If the person being asked to be rational, is, really, being asked to think like a ratio, and the person being asked to be reasonable is being asked to reckon, that is, to count and compute, then they are being asked to think in mathematical terms, or to use mathematical properties in their attempt to think. And what are these properties, in the thousands of axioms, laws, principles, formulas compounded over a thousand years of advanced mathematics? Math at its heart is simply counting, everything is simply mental shortcuts to deal with complexity and a limited mind). Math at its heart is the humble number line, centered at zero, with positive numbers heading to the right, negative numbers leading to the left. In order to do this counting, one need only a few ideas, ideas we all seem to born hardwired with. These are expressed (if you can remember your beginning math lessons) things that are equal, things that are not equal, things that are greater than, things that are lesser than. In order to count, we must have these properties firmly in mind. So One is greater than zero. Two is greater than One. Two and Two are the same, and therefore equal. One is less than Two, and One and Two are different, they are not the same, not equal. In mathematical symbols this is <, =, > (less than, equal, greater than). This is all the "logic" you need to start you off your counting career, and you could count up to the billions in either direction. Huzzah!
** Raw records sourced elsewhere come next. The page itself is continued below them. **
-- ==== Sys2Proof/Certificates/Slice0/Obligations.lean ====
section
/-!
DEFINITION. The statements for the provers. A statement about an instruction is about `exec` and starts, as the rules of
spec/ do, after the instruction's own bytes have been fetched (R110); `StepRunsTheFetchedInstruction` and
`InterruptRunsTheJammedByte` say how a step comes to it. What stays unchanged is said with the words of Safety.lean.
-/

open Sys2Proof Sys2Proof.Machine

/-! ## Encoding -/

/-- Decoding an encoded well-formed instruction gives it back, with every operand, and the bytes after it untouched. -/
def Obligations.DecodeOfEncodeIsTheInstruction : Prop :=
  ∀ i : Instr, i.wellFormed = true → ∀ rest : List Byte, decode (encode i ++ rest) = .ok (i, rest)

/-- Encoding a decoded instruction gives its bytes back but for the don't-care bits and bits 7 and 6 of a third byte, which
the encoder writes as 0; and every decoded instruction is well formed. That the don't-care bits are written as 0 is the
model's own choice (log entry 30): R94 says only that they are not decoded, and leaves it open which of the equivalent bytes
is written. That bits 7 and 6 of a third byte are dropped is the spec's decision D7 (log entry 13). -/
def Obligations.EncodeOfDecodeIsTheBytes : Prop :=
  ∀ op b2 b3 : Byte,
    (decodeOp op b2 b3).wellFormed = true ∧
      (encode (decodeOp op b2 b3)).head? =
        some (match decodeOp op b2 b3 with
          | .jmp _ => op &&& 0xC7
          | .cal _ => op &&& 0xC7
          | .ret => op &&& 0xC7
          | .hlt => op &&& 0xFE
          | _ => op) ∧
      (encode (decodeOp op b2 b3)).tail =
        match insnSize op with
        | .one => []
        | .two => [b2]
        | .three => [b2, b3 &&& 0x3F]

/-- R94: where the source prints X the bit is not decoded. All eight `01 XXX 100` are JMP, all eight `01 XXX 110` are CAL,
all eight `00 XXX 111` are RET, and both `00 000 00X` are HLT. -/
def Obligations.DontCareBitsAreNotDecoded : Prop :=
  (∀ (x : BitVec 3) (b2 b3 : Byte), decodeOp (byteOf 1 x 4) b2 b3 = .jmp (assembleAddr b2 b3)) ∧
    (∀ (x : BitVec 3) (b2 b3 : Byte), decodeOp (byteOf 1 x 6) b2 b3 = .cal (assembleAddr b2 b3)) ∧
    (∀ (x : BitVec 3) (b2 b3 : Byte), decodeOp (byteOf 0 x 7) b2 b3 = .ret) ∧
    ∀ b2 b3 : Byte, decodeOp 0x00 b2 b3 = .hlt ∧ decodeOp 0x01 b2 b3 = .hlt

/-- Every first byte is covered by exactly one of the 52 rows of the opcode table, and it is the row of the instruction the
decoder reads, whatever bytes follow. -/
def Obligations.EveryFirstByteIsInOneRow : Prop :=
  ∀ (op b2 b3 : Byte) (k : Nat),
    (∃ row, opcodeRows[k]? = some row ∧ row.covers op = true) ↔ k = (decodeOp op b2 b3).row

/-- The length law of R90 in numbers, never above `MAX_INSN_BYTES` of R5, and its count: 208 first bytes begin a one-byte
instruction, 16 a two-byte and 32 a three-byte one. -/
def Obligations.FirstByteFixesTheLength : Prop :=
  (∀ op : Byte,
    (insnSize op).bytes =
      if op.toNat / 64 = 0 ∧ (op.toNat % 8 = 4 ∨ op.toNat % 8 = 6) then 2
      else if op.toNat / 64 = 1 ∧ op.toNat % 2 = 0 then 3
      else 1) ∧
    (∀ op : Byte, (insnSize op).bytes ≤ Config.maxInsnBytes) ∧
    ((List.range 256).filter (fun n => insnSize (BitVec.ofNat 8 n) = .one)).length = 208 ∧
    ((List.range 256).filter (fun n => insnSize (BitVec.ofNat 8 n) = .two)).length = 16 ∧
    ((List.range 256).filter (fun n => insnSize (BitVec.ofNat 8 n) = .three)).length = 32

/-- The decoder takes exactly as many bytes as the first byte says, looks at no byte after them, and rejects a list only
when it is too short. -/
def Obligations.DecodeTakesTheWholeInstruction : Prop :=
  decode [] = .error .noBytes ∧
    ∀ (op : Byte) (more : List Byte),
      (more.length + 1 < (insnSize op).bytes ∧ decode (op :: more) = .error (.truncated op)) ∨
        ∃ (i : Instr) (used rest : List Byte),
          more = used ++ rest ∧ used.length + 1 = (insnSize op).bytes ∧
            ∀ other : List Byte, decode (op :: (used ++ other)) = .ok (i, other)

/-- The codes of the fields: registers (R22, the spec's decision D1), conditions (R36, D3) with the flip-flop each tests, and
ALU operations (R97 and R130, D2); the field 111 names no register (log entries 10 to 12). -/
def Obligations.FieldCodes : Prop :=
  [0, 1, 2, 3, 4, 5, 6, 7].map Reg.ofCode =
      [some .A, some .B, some .C, some .D, some .E, some .H, some .L, none] ∧
    [0, 1, 2, 3, 4, 5, 6, 7].map AluOp.ofCode = [.ad, .ac, .su, .sb, .nd, .xr, .or, .cp] ∧
    ∀ s : State, s.cond (Cond.ofCode 0) = s.fC ∧ s.cond (Cond.ofCode 1) = s.fZ ∧ s.cond (Cond.ofCode 2) = s.fS ∧
      s.cond (Cond.ofCode 3) = s.fP

/-- A few words of each family, written out from the spec's encoding tables with its codes of registers, operations and
conditions (the spec's decisions D1, D2 and D3, which it takes from general knowledge; log entries 10, 11 and 12) and,
for the word 7C 23 C1, with bits 7 and 6 of a third byte dropped (decision D7, log entry 13), decode to the instruction
they stand for: LAB, LHM, LML, LBI, LMI, INL, DCB, ADD, ACM, SUI, SBA, CPM, RAR, JMP, JFZ, JTP, CAL, CTS, RET, RTC, RST
3, INP 7, OUT 16, both HLT, and 0x38. -/
def Obligations.SampleWordsDecode : Prop :=
  decode [0xC1] = .ok (.lr1r2 .A .B, []) ∧ decode [0xEF] = .ok (.lrM .H, []) ∧ decode [0xFE] = .ok (.lMr .L, []) ∧
    decode [0x0E, 0x05] = .ok (.lrI .B 0x05, []) ∧ decode [0x3E, 0xFF] = .ok (.lMI 0xFF, []) ∧
    decode [0x30] = .ok (.inr .L, []) ∧ decode [0x09] = .ok (.dcr .B, []) ∧ decode [0x83] = .ok (.adr .D, []) ∧
    decode [0x8F] = .ok (.acm, []) ∧ decode [0x14, 0x01] = .ok (.sui 0x01, []) ∧ decode [0x98] = .ok (.sbr .A, []) ∧
    decode [0xBF] = .ok (.cpm, []) ∧ decode [0x1A] = .ok (.rar, []) ∧
    decode [0x7C, 0x23, 0xC1] = .ok (.jmp 0x0123, []) ∧ decode [0x48, 0x10, 0x00] = .ok (.jfc .Z 0x0010, []) ∧
    decode [0x78, 0x40, 0x00] = .ok (.jtc .P 0x0040, []) ∧ decode [0x46, 0x00, 0x02] = .ok (.cal 0x0200, []) ∧
    decode [0x72, 0x00, 0x10] = .ok (.ctc .S 0x1000, []) ∧ decode [0x3F] = .ok (.ret, []) ∧
    decode [0x23] = .ok (.rtc .C, []) ∧ decode [0x1D] = .ok (.rst 3, []) ∧ decode [0x4F] = .ok (.inp 7, []) ∧
    decode [0x61] = .ok (.out 2 0, []) ∧ decode [0x01] = .ok (.hlt, []) ∧ decode [0xFF] = .ok (.hltFF, []) ∧
    decode [0x38] = .ok (.unspec38, [])

/-! ## The step: fetch, interrupt, stopped state -/

/-- A step runs the decoded instruction: when the machine runs, no interrupt is presented, and memory holds at PC and after
it the bytes of an instruction, the step is `exec` of that instruction in the state after its fetch, and what the fetch
changed is listed whole: PC past the instruction (the spec's decision D9, log entry 15), all bytes fetched first (log entry
30), IR and the temporaries as R38, R39 and R110 move them (log entry 31), the events (log entry 27), and the offer of this
boundary used up (log entry 6). -/
def Obligations.StepRunsTheFetchedInstruction : Prop :=
  ∀ (s : State) (op b2 b3 : Byte) (i : Instr) (rest : List Byte),
    s.stopped = false → s.OffersNone →
    (∀ k : Nat, k < (insnSize op).bytes →
      s.HasMemory (s.pc + BitVec.ofNat 14 k) ∧
        s.mem.read (s.pc + BitVec.ofNat 14 k).toNat = [op, b2, b3].getD k 0) →
    decode [op, b2, b3] = .ok (i, rest) →
    i.wellFormed = true ∧
    ∃ s1 : State, step s = exec i s1 ∧
      s1.pc = s.pc + BitVec.ofNat 14 (insnSize op).bytes ∧ s1.sp = s.sp ∧
      (∀ k : Fin 8, k ≠ s.sp → s1.stk[k] = s.stk[k]) ∧
      SameRegs s s1 ∧ SameFlags s s1 ∧ s1.mem = s.mem ∧ s1.memMap = s.memMap ∧
      s1.ir = op ∧ s1.stopped = false ∧ s1.tstate = s.tstate ∧ s1.cycle = s.cycle ∧ s1.states = s.states ∧
      UsedOneOffer s s1 ∧ s1.inputs = s.inputs ∧ s1.draws = s.draws ∧ ShowsNothing s s1 ∧
      (match insnSize op with
        | .one => s1.tmpB = op ∧ s1.tmpA = s.tmpA ∧ s1.events = .read .pci s.pc :: s.events
        | .two => s1.tmpB = b2 ∧ s1.tmpA = s.tmpA ∧
            s1.events = .read .pcr (s.pc + 1) :: .read .pci s.pc :: s.events
        | .three => s1.tmpB = b2 ∧ s1.tmpA = b3 ∧
            s1.events = .read .pcr (s.pc + 2) :: .read .pcr (s.pc + 1) :: .read .pci s.pc :: s.events)

/-- `Fetch()` reads one byte at PC and moves PC on by one, modulo 2^14, and does nothing else (R27 and R28, which the spec
marks as its decision D9; log entry 15). -/
def Obligations.FetchReadsAtPcAndAdvances : Prop :=
  ∀ (s : State) (k : ReadKind),
    ReadsByte k s.pc (s.fetchByte k).1 s (s.fetchByte k).2 ∧
      (s.fetchByte k).2.pc.toNat = (s.pc.toNat + 1) % 16384 ∧ (s.fetchByte k).2.sp = s.sp ∧
      (∀ n : Fin 8, n ≠ s.sp → (s.fetchByte k).2.stk[n] = s.stk[n]) ∧
      SameRegs s (s.fetchByte k).2 ∧ SameFlags s (s.fetchByte k).2 ∧ SameMem s (s.fetchByte k).2 ∧
      SameControl s (s.fetchByte k).2 ∧ (s.fetchByte k).2.tmpA = s.tmpA ∧ (s.fetchByte k).2.tmpB = s.tmpB ∧
      (s.fetchByte k).2.states = s.states ∧ ShowsNothing s (s.fetchByte k).2

/-- R221: while STOPPED is 1, a step to which no interrupt is presented changes nothing, however many of them follow one
another, and only an interrupt ends the stopped state. The offers used up, listed or free, are the outside's and no state of
the spec (log entry 6). -/
def Obligations.StoppedMachineChangesNothing : Prop :=
  (∀ (n : Nat) (s : State), s.stopped = true → (∀ k : Nat, k < n → s.offerAt k = none) →
    Host.Core.run Sys2Proof.core n s = .next (s.afterOffers n)) ∧
    ∀ s t : State, s.stopped = true → step s = .next t → t.stopped = false → ∃ op, s.Offers op

/-- The entry of an interrupt (R232, R233 and R239, the spec's decision D12; log entry 20): stopped or running, a jammed byte
of a one-byte instruction takes the place of the fetch. PC, flags, registers and stack go into the instruction as they
were. -/
def Obligations.InterruptRunsTheJammedByte : Prop :=
  ∀ (s : State) (op : Byte), s.Offers op → insnSize op = .one →
    ∃ s1 : State, step s = exec (decodeOp op 0 0) s1 ∧ s1.stopped = false ∧ s1.ir = op ∧ s1.tmpB = op ∧
      s1.tmpA = s.tmpA ∧ SameRegs s s1 ∧ SameFlags s s1 ∧ SameStack s s1 ∧ s1.mem = s.mem ∧ s1.memMap = s.memMap ∧
      NoCycle s s1 ∧ ShowsNothing s s1 ∧ Took 0 s s1 ∧ UsedOneOffer s s1

/-- A jammed byte that begins a two- or three-byte instruction is refused, whatever the state (R238, the spec's decision
D12; log entry 20). -/
def Obligations.MultiByteJamIsRefused : Prop :=
  ∀ (s : State) (op : Byte), s.Offers op → 2 ≤ (insnSize op).bytes → step s = .refused (.multiByteJam op)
Now we approach the meat of our discussion. To use reason, we must "compute", that is, decide in the world of concrete and abstract concepts, what ideas are "equal", which are "not equal", which are greater or lesser (or perhaps a combination of conditions: greater than or equal to, etc.). And in order to do this, we would have to be in agreement as to what each word means. The source of most arguments, whether in the bar or on the Internet, is a disagreement over the meaning of our words. Another way to state this is to speak of identities: what is the identity of this word? Is it this, or is it that? Pick any perpetual argument, and this is what we find. With politics we argue over words like "taxes", "patriot", "terrorism", simply because different groups have attach different meanings and connotations to these words. "Socialism", "Communism", "Capitalism", and even terms "police" and "government" can be loaded with hugely different meanings. One group defines socialism as the government of the people taking care of the community, and another will define socialism as a coercive government made up of technocrats who are out to confiscate their hard earned wealth. Both groups can use the same word, seemingly identical word, but in actual practice are using it quite differently.

Now to flip this around, we can encounter various pieces of propaganda, otherwise known as the persuasive argument, where the identity of a concept is deliberately confused with another. This is done, I think, simply because its the easiest path to take to "win" the argument. Its much simpler to try to persuade someone that something is similar or different from something else, than to argue whether something is "better" or "worse" than another. This is an exploit of something called soft logic or "squishy" logic, as opposed to hard logic. Hard logic deals with exact identities, and only exact identities. This is the so-called computer logic so often described in literature and movies. The computer makes a comparison and only declares things to be equal if they match up 100%. What a computer has enormous difficulty is with the concept of "similar". Two things that are so close, that they are more or less equal, or the same, despite having some differences between them. Now in reality, this is what we do all day long. Only in a few cases will people have to work with the exactness of hard logic and exact equalities. We recognize things such as cars, even though no two cars are identical to each other. We recognize "cats" and "dogs" even though they are all different. And how much variation do we observe before a cat is no longer a "cat" and becomes something else?

So the next time you wade into a weed patch of hotly debated ideas and concepts, and very earnestly want to be "rational" or "reasonable", keep this in mind: are the presenters using terms similarly, or in differently from each others, or from the public at large? Are the ideas truly the same or truly different from others? And above all, everyone, even the scientist, is arguing from an emotional base. Only a computer does strict logic, and it sits there until someone tells it what to do.